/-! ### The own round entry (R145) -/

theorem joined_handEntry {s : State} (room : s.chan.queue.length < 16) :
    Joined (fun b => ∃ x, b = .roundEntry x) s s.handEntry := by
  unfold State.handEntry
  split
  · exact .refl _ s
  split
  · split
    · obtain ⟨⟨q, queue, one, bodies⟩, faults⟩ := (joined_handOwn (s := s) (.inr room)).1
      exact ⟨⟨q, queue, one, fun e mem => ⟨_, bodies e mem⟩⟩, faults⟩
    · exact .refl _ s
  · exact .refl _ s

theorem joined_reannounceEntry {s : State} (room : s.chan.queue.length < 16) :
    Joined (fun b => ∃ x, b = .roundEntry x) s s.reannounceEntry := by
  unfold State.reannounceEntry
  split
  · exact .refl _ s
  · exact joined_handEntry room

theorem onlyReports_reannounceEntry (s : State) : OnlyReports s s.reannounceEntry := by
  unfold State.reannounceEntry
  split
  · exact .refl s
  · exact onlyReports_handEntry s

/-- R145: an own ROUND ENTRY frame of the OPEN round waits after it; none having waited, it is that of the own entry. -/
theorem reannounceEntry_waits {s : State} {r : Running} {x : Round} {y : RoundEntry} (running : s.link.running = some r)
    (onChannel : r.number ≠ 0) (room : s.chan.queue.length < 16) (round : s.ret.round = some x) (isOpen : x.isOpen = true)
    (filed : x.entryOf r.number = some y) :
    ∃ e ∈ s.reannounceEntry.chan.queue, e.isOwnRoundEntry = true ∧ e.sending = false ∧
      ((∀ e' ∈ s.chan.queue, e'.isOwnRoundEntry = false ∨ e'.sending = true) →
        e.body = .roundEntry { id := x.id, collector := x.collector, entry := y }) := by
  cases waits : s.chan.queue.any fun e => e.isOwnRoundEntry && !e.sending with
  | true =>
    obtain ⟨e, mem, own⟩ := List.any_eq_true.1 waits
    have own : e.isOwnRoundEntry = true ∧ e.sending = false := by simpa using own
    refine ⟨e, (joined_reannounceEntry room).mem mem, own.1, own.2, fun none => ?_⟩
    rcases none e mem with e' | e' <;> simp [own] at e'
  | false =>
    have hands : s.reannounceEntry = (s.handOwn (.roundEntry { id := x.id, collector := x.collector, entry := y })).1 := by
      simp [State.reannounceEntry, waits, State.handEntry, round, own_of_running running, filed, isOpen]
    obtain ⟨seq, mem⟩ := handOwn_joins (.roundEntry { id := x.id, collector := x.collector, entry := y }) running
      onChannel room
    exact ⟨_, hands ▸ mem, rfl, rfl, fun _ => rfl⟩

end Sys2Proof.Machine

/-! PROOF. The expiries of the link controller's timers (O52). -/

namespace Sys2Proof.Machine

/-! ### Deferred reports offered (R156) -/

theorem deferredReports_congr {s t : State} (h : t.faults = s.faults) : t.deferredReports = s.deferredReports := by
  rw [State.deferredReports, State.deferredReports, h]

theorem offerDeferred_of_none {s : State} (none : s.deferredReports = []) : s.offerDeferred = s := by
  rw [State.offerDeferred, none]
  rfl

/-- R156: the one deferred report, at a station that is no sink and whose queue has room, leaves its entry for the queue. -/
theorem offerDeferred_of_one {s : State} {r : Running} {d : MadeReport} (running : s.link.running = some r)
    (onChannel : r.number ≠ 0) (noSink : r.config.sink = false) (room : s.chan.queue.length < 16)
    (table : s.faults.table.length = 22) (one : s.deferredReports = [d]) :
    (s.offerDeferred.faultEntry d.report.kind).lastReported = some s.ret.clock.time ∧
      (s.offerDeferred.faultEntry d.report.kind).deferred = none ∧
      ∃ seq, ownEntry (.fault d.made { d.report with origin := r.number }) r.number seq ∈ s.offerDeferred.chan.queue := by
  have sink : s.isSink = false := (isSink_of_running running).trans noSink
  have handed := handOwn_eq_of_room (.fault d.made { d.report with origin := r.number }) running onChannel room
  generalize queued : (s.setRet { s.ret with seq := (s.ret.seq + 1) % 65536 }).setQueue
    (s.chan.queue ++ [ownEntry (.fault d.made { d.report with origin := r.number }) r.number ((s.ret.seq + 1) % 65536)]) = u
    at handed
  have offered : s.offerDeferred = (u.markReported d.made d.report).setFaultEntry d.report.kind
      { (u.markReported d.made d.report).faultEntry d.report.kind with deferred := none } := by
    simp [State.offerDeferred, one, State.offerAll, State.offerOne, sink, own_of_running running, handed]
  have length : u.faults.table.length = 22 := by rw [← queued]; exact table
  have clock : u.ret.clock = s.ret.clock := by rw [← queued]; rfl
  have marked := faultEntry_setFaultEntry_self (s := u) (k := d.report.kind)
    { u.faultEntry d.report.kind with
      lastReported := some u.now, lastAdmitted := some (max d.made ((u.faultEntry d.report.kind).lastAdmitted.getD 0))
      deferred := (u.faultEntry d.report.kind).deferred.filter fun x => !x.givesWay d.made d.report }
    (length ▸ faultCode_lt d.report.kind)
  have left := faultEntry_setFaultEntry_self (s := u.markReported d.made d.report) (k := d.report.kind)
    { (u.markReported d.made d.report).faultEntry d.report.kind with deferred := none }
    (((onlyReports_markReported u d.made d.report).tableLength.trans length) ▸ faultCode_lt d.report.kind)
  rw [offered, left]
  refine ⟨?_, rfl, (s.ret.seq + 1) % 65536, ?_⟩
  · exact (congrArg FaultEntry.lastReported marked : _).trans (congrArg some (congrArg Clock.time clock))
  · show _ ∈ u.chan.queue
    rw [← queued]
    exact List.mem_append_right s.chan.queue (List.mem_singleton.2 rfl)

========================================================================

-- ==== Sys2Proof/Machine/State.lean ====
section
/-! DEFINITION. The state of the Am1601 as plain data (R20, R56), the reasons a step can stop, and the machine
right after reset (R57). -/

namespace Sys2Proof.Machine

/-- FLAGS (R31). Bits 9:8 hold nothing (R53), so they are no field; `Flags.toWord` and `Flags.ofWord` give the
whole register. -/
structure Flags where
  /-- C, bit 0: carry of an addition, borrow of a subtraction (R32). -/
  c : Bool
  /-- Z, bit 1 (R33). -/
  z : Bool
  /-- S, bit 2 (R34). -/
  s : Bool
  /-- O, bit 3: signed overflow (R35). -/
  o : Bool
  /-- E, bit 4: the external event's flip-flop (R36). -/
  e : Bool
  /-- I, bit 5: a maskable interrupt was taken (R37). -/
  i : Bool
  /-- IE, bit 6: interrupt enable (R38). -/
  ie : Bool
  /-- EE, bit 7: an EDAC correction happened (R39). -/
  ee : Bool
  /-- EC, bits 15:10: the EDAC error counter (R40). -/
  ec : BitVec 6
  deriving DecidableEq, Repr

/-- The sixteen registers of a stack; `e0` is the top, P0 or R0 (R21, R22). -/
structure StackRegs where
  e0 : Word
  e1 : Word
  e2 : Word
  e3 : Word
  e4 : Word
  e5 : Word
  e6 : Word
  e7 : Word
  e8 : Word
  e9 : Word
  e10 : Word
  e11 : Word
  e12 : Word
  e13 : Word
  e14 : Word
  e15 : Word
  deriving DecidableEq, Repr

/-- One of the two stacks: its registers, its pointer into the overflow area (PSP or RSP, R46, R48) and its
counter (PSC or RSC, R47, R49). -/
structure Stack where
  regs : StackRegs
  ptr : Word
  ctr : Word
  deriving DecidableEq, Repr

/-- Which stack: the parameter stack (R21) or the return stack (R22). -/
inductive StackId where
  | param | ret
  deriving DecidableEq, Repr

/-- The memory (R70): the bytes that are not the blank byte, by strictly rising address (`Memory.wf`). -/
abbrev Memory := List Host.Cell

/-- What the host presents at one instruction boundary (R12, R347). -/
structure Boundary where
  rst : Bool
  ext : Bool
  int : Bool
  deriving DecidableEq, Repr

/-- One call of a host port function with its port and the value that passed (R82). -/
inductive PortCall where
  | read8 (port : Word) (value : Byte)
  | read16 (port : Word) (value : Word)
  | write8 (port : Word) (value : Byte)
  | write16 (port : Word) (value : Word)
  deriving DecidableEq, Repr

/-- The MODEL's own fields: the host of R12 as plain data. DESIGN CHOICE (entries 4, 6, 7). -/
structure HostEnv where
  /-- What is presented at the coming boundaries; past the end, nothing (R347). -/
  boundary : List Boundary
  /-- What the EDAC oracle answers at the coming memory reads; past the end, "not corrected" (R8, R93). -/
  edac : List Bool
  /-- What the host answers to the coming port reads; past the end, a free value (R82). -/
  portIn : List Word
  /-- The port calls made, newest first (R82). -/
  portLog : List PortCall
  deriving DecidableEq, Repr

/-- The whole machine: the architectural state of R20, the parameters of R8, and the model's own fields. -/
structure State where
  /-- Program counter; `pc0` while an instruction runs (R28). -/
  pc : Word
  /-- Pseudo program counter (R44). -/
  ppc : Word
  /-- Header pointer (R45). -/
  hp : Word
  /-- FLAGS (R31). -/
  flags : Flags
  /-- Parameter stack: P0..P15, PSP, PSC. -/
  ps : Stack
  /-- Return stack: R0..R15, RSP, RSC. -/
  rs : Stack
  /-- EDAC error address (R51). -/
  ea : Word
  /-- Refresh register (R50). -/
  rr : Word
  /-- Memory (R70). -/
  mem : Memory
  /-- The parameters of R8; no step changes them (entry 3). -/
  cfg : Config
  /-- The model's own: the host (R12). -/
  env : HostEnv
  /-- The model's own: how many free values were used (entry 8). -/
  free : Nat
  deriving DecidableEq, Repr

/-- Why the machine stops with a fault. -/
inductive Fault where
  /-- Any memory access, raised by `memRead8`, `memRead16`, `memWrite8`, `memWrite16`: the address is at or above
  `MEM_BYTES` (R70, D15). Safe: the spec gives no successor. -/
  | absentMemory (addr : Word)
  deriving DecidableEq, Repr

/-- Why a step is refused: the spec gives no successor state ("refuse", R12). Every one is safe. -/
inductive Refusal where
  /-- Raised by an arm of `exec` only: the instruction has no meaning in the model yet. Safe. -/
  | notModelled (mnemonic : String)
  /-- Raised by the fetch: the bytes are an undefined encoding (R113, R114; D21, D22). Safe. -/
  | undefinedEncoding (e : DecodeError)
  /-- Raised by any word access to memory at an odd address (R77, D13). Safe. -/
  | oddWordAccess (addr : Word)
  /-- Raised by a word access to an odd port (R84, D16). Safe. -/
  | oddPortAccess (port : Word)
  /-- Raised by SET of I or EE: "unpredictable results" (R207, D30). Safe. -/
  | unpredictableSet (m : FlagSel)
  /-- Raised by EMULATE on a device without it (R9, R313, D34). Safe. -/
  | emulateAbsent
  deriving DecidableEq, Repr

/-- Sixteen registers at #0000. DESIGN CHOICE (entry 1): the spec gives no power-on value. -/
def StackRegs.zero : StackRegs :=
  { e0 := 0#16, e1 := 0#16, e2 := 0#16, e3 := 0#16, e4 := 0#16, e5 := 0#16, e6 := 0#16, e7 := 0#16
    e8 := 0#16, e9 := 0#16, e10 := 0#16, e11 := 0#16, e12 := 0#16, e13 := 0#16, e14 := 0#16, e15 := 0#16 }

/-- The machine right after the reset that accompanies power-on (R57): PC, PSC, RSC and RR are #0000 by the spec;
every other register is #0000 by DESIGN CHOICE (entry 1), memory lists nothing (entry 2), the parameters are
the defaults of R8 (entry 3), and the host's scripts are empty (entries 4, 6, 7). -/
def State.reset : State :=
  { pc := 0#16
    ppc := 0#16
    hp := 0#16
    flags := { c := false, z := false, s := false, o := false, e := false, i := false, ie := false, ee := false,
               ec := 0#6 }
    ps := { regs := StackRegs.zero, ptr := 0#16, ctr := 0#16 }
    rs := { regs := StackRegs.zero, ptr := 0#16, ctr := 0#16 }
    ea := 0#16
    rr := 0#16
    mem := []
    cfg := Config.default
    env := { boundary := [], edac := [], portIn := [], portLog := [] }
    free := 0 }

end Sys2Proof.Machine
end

========================================================================

**Problem details:**
Scan the material for "coming" and copy the lines that hold it.

**Written solution:**
  /-- What is presented at the coming boundaries; past the end, nothing (R347). -/
  /-- What the EDAC oracle answers at the coming memory reads; past the end, "not corrected" (R8, R93). -/
  /-- What the host answers to the coming port reads; past the end, a free value (R82). -/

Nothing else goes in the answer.